• [What to do]
Restate word for word the span that opens with the line containing "(s.blockPut a v).busy = s.busy := rfl" and closes with the final line of the data; give only those lines.

--- Available data Enclosed Below ---

@[simp] theorem State.putByte_busy (s : State) (a : Addr) (v : Byte) : (s.putByte a v).busy = s.busy := rfl
@[simp] theorem State.blockPut_busy (s : State) (a : Addr) (v : Byte) : (s.blockPut a v).busy = s.busy := rfl
@[simp] theorem State.hostWrite_busy (s : State) (a : Addr) (v : Byte) : (s.hostWrite a v).busy = s.busy := rfl
@[simp] theorem State.hostRead_busy (s : State) (a : Addr) : (s.hostRead a).busy = s.busy := rfl
@[simp] theorem State.clearResult_busy (s : State) : s.clearResult.busy = s.busy := rfl
@[simp] theorem State.getStuck_busy (s : State) : s.getStuck.busy = s.busy := rfl
@[simp] theorem State.finish_busy (s : State) (n : Word) : (s.finish n).busy = false := rfl
@[simp] theorem State.raiseError_busy (s : State) (c : ErrorCode) : (s.raiseError c).busy = false := rfl
@[simp] theorem State.settleRaces_busy (s : State) : s.settleRaces.busy = s.busy := rfl
@[simp] theorem State.platformReset_busy (s : State) : s.platformReset.busy = false := rfl

end Sys2Proof.Machine
end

--- End of Enclosed Available data ---

• [Exercise answer]
@[simp] theorem State.blockPut_busy (s : State) (a : Addr) (v : Byte) : (s.blockPut a v).busy = s.busy := rfl
@[simp] theorem State.hostWrite_busy (s : State) (a : Addr) (v : Byte) : (s.hostWrite a v).busy = s.busy := rfl
@[simp] theorem State.hostRead_busy (s : State) (a : Addr) : (s.hostRead a).busy = s.busy := rfl
@[simp] theorem State.clearResult_busy (s : State) : s.clearResult.busy = s.busy := rfl
@[simp] theorem State.getStuck_busy (s : State) : s.getStuck.busy = s.busy := rfl
@[simp] theorem State.finish_busy (s : State) (n : Word) : (s.finish n).busy = false := rfl
@[simp] theorem State.raiseError_busy (s : State) (c : ErrorCode) : (s.raiseError c).busy = false := rfl
@[simp] theorem State.settleRaces_busy (s : State) : s.settleRaces.busy = s.busy := rfl
@[simp] theorem State.platformReset_busy (s : State) : s.platformReset.busy = false := rfl

end Sys2Proof.Machine
end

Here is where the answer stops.